A slim majority of Acti-Blizz investors approved its ‘say-on-pay’ policy after vote extension


Score another win for the C-suite.

As we’ve been covering, Activision-Blizzard investors purportedly represented by CtW Investment Group had been agitating to vote down the company’s “say-on-pay” policy and curb its executive payout excesses. Last year, the group was successful at EA but could only declare spiritual victory at AB when it convinced only 43% of shareholders to vote down “say-on-pay.” The group increased its margin during this year’s vote, but only to 46% of the vote – not the majority it needed, which effectively gives the board another year of shenanigans. The vote was especially unusual because it had already been extended an extra week and allowed executives to pressure shareholders to vote their way as well as disparage industry reporting on the situation.

CtW was pretty grumpy about the loss, suggesting AB “arm-twisting” was barely enough for victory.

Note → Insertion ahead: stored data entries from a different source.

-- ==== Sys2Proof/Machine/Caller.lean ====
section
/-!
DEFINITION. The caller: fetch, the issue test and issue of a measure, control measures, spans, posts and the stream
watchdog (spec/08_stream_measures.md, spec/09_caller_scoreboard_fill.md).
-/

namespace Sys2Proof.Machine

/-! ### Fetch (R179, R182) -/

/-- HBM address of measure `k` of an image (R179). -/
def measureAddr (img k : Nat) : Nat := img + 512 * (k + 1)

/-- The address recorded for a poisoned image tile: its first poisoned atom, else the tile (R131, R179). -/
def poisonAddr (s : State) (a : Nat) : Nat := (tilePoisoned s a).getD (a / 4096 * 4096)

/-- What the tile of a measure turns out to be on fetch (R148, R179). -/
def fetchTile (s : State) (a : Nat) : FetchState :=
  match accOf s a with
  | .hbm h =>
    if (tilePoisoned s h).isSome then .poisoned
    else if tileOk s h then .good else .check
  | _ => .fenced

def measureAt (s : State) (img k : Nat) : MeasW := BitVec.ofNat 4096 (bytesNat (devRead s (measureAddr img k) 512))

/-- The effective bank of a measure under the `BANKXOR` that stands (R175, R177). -/
def effBank (s : State) (w : MeasW) : Bool := mBank w != s.cal.bankxor

/-- Measure `k` of an image as its fetch delivers it. Of a tile that cannot be used no byte is decoded, so its measure stands
as one of zeros (R179). -/
def measureFrom (s : State) (img k : Nat) : Meas :=
  match fetchTile s (measureAddr img k) with
  | .good => let w := measureAt s img k; ⟨k, w, effBank s w, .good, false⟩
  | f => ⟨k, 0, false, f, false⟩

def execMeasureFetchRequest (s : State) : Host.Outcome State Fault Refusal :=
  .next (clocked s (if s.cal.run ∧ s.cal.inflight.length + s.cal.queue.length < 112 ∧ s.cal.reqNext < s.cal.imgCount then
    { s with cal := { s.cal with inflight := s.cal.inflight ++ [s.cal.reqNext], reqNext := s.cal.reqNext + 1 } }
  else s))

/-- What a fetched tile that cannot be used sets as it arrives: CHECK, and the poison consumed (R179). -/
def fetchMarks (s : State) (m : Meas) : State :=
  let bad (s : State) : State := { s with cal := { s.cal with err := setBit s.cal.err 7 } }
  match m.fetched with
  | .check => bad s
  | .poisoned => bad (memError s (hbmPart s.cal.img) errUe (poisonAddr s (measureAddr s.cal.img m.idx)) false)
  | _ => s

/-- The oldest requested measure arrives, once no host-held line stands in the way (R182, R376); its tile is read whole under
class 0 (R148, R179). -/
def fetchArrive (s : State) : State :=
  match s.cal.inflight with
  | [] => s
  | k :: rest =>
    let a := measureAddr s.cal.img k / 4096 * 4096
    let blocked := trackedDev s a 4096 false
    if !blocked.isEmpty then sendSnoops s blocked false
    else
      let m := measureFrom s s.cal.img k
      fetchMarks (apart { s with cal := { s.cal with inflight := rest, queue := s.cal.queue ++ [m] } } 0
        (fun s => meterVerify s none 0 a 4096)) m

def execMeasureFetchArrive (s : State) : Host.Outcome State Fault Refusal := .next (clocked s (fetchArrive s))

/-- Requesting begins afresh at measure `k` (R182, R184). -/
def redirect (s : State) (k : Nat) : State :=
  { s with cal := { s.cal with queue := [], inflight := [], reqNext := k } }

/-! ### The due measure -/

def replaying (s : State) : Bool := !s.cal.replay.isEmpty || !s.cal.delivered.isEmpty

/-- The due measure where it is ready (R182, R196). -/
def dueMeas (s : State) : Option Meas := if replaying s then s.cal.delivered.head? else s.cal.queue.head?

/-- Index of the due measure, ready or not. -/
def dueIdx (s : State) : Nat :=
  match dueMeas s with
  | some m => m.idx
  | none => match s.cal.replay, s.cal.inflight with
    | m :: _, _ => m.idx
    | [], k :: _ => k
    | [], [] => s.cal.reqNext

/-- The due measure lies past the last one of the image (R168, R180). -/
def pastEnd (s : State) : Bool :=
  !replaying s && s.cal.queue.isEmpty && s.cal.inflight.isEmpty && decide (s.cal.imgCount ≤ s.cal.reqNext)

def dropDue (s : State) : State :=
  { s with cal := if replaying s then { s.cal with delivered := s.cal.delivered.tail }
                  else { s.cal with queue := s.cal.queue.tail } }

/-- Partitions whose core or window the image uses (R422). -/
def imageParts' (s : State) : List Nat :=
  (List.range 8).filter (fun p => hbmPart s.cal.img == p || (engineList p).any (fun e => s.cal.engmap.testBit e))

def imageFenced (s : State) : Bool := (imageParts' s).any (fun p => !partActive s p)

/-- The span of a measure, read in its issue cycle (R160). -/
def spanOf (s : State) (w : MeasW) : Nat :=
  if mElastic w then (Tbl.get 0#32 s.cal.span (mSpan w % 8)).toNat
  else if mSpan w = 0 then 65536 else mSpan w

def spanBad (n : Nat) : Bool := n == 0 || decide (65536 < n)

def bankLoading (s : State) (b : Bool) : Bool := if b then s.cal.loadB else s.cal.loadA
def bankVersion (s : State) (b : Bool) : W32 := if b then s.cal.verB else s.cal.verA

/-- A core the measure names is lent or being reclaimed (R199, R200). -/
def reclaimHolds (s : State) (w : MeasW) : Bool :=
  !mCtrl w && (namedCores w).any (fun c => s.fill.lent.testBit c || s.fill.reclaiming.testBit c)

/-- An array holds a stream up within a span: a swap waits for its load, or a row step for its NEXT bank (R53, R83, R185). -/
def spanStop (s : State) (fill : Bool) : Bool :=
  s.engines.any (fun p => p.2.acts.any (fun a => a.fill == fill && decide (a.done < a.rows) && stepWaits p.2 a))

def inSpanStop (s : State) : Bool := spanStop s false

/-! ### Reprise (R169, R195) -/

def segOf (s : State) (k : Nat) : List Meas := Tbl.get [] s.rpr.segs k
def rprUsed (s : State) : Nat := (s.rpr.segs.map (fun p => p.2.length)).sum
def rprFree (s : State) : Nat := 8192 - rprUsed s

/-- The reprise mark of a measure; a replayed one has none (R169). -/
def repOf (m : Meas) : Nat := if m.replayed then 0 else mRep m.w

def marksStart (r : Nat) : Bool := r == 1 || r == 3

/-- The due measure's mark or operation is refused, or no space is left to record it (R169, R195). -/
def repriseBad (s : State) (m : Meas) : Bool :=
  let r := repOf m
  let open_ := s.rpr.recording.isSome
  let ctrl := mCtrl m.w
  (marksStart r && open_) || (r == 2 && !open_) || (open_ && ctrl && mOp m.w != 0x00 && mOp m.w != 0x08) ||
  (ctrl && mOp m.w == 0x06 && (segOf s (mArg8 m.w)).isEmpty) ||
  (marksStart r && decide (rprFree s + (segOf s s.rpr.seg).length = 0)) ||
  (!m.replayed && open_ && !marksStart r && decide (rprFree s = 0))

/-- The measure recorded as it issues, where a recording is open or begins (R169). -/
def record (s : State) (m : Meas) : State :=
  if m.replayed then s
  else
    let r := repOf m
    if marksStart r then
      { s with rpr := { s.rpr with segs := Tbl.set s.rpr.segs s.rpr.seg [m],
                                   recording := if r = 3 then none else some s.rpr.seg } }
    else
      match s.rpr.recording with
      | none => s
      | some k => { s with rpr := { s.rpr with segs := Tbl.set s.rpr.segs k (segOf s k ++ [m]),
                                               recording := if r = 2 then none else some k } }

/-! ### Control measures (R168, R184) -/

def loopOf (s : State) (fill : Bool) (n : Nat) : W32 := Tbl.get 0 (if fill then s.fill.loop else s.cal.loop) n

“Such marginal support for Say on Pay votes is extremely rare: fewer than 4% of companies in the broader Russell 3000 index receive support around 50%, with average support in the S&P 500 at 88.6%. This vote, conducted after last week’s desperate attempt to avoid a loss, marks the sixth time in the past eight years Activision has received less than 70% support for its Say on Pay proposal, and the lowest support the company has received on this proposal in its history. The 46% of shareholders who expressed discontent will now certainly exert pressure on Activision to enact further changes. We urge the Board to take a long look in the mirror and make substantial changes to Mr. Kotick’s pay in response to shareholders’ clear mandate.”

MMO readers will recall that earlier this year in the middle of yet another round of corporate layoffs (at least the fourth in the last couple of years that we know of), Kotick was poised to scoop up as much as $200M more in payouts. Following the backlash, Activision’s board said it would halve Kotick’s base salary and annual bonus in the future, without actually touching or directly denying the $200M figure.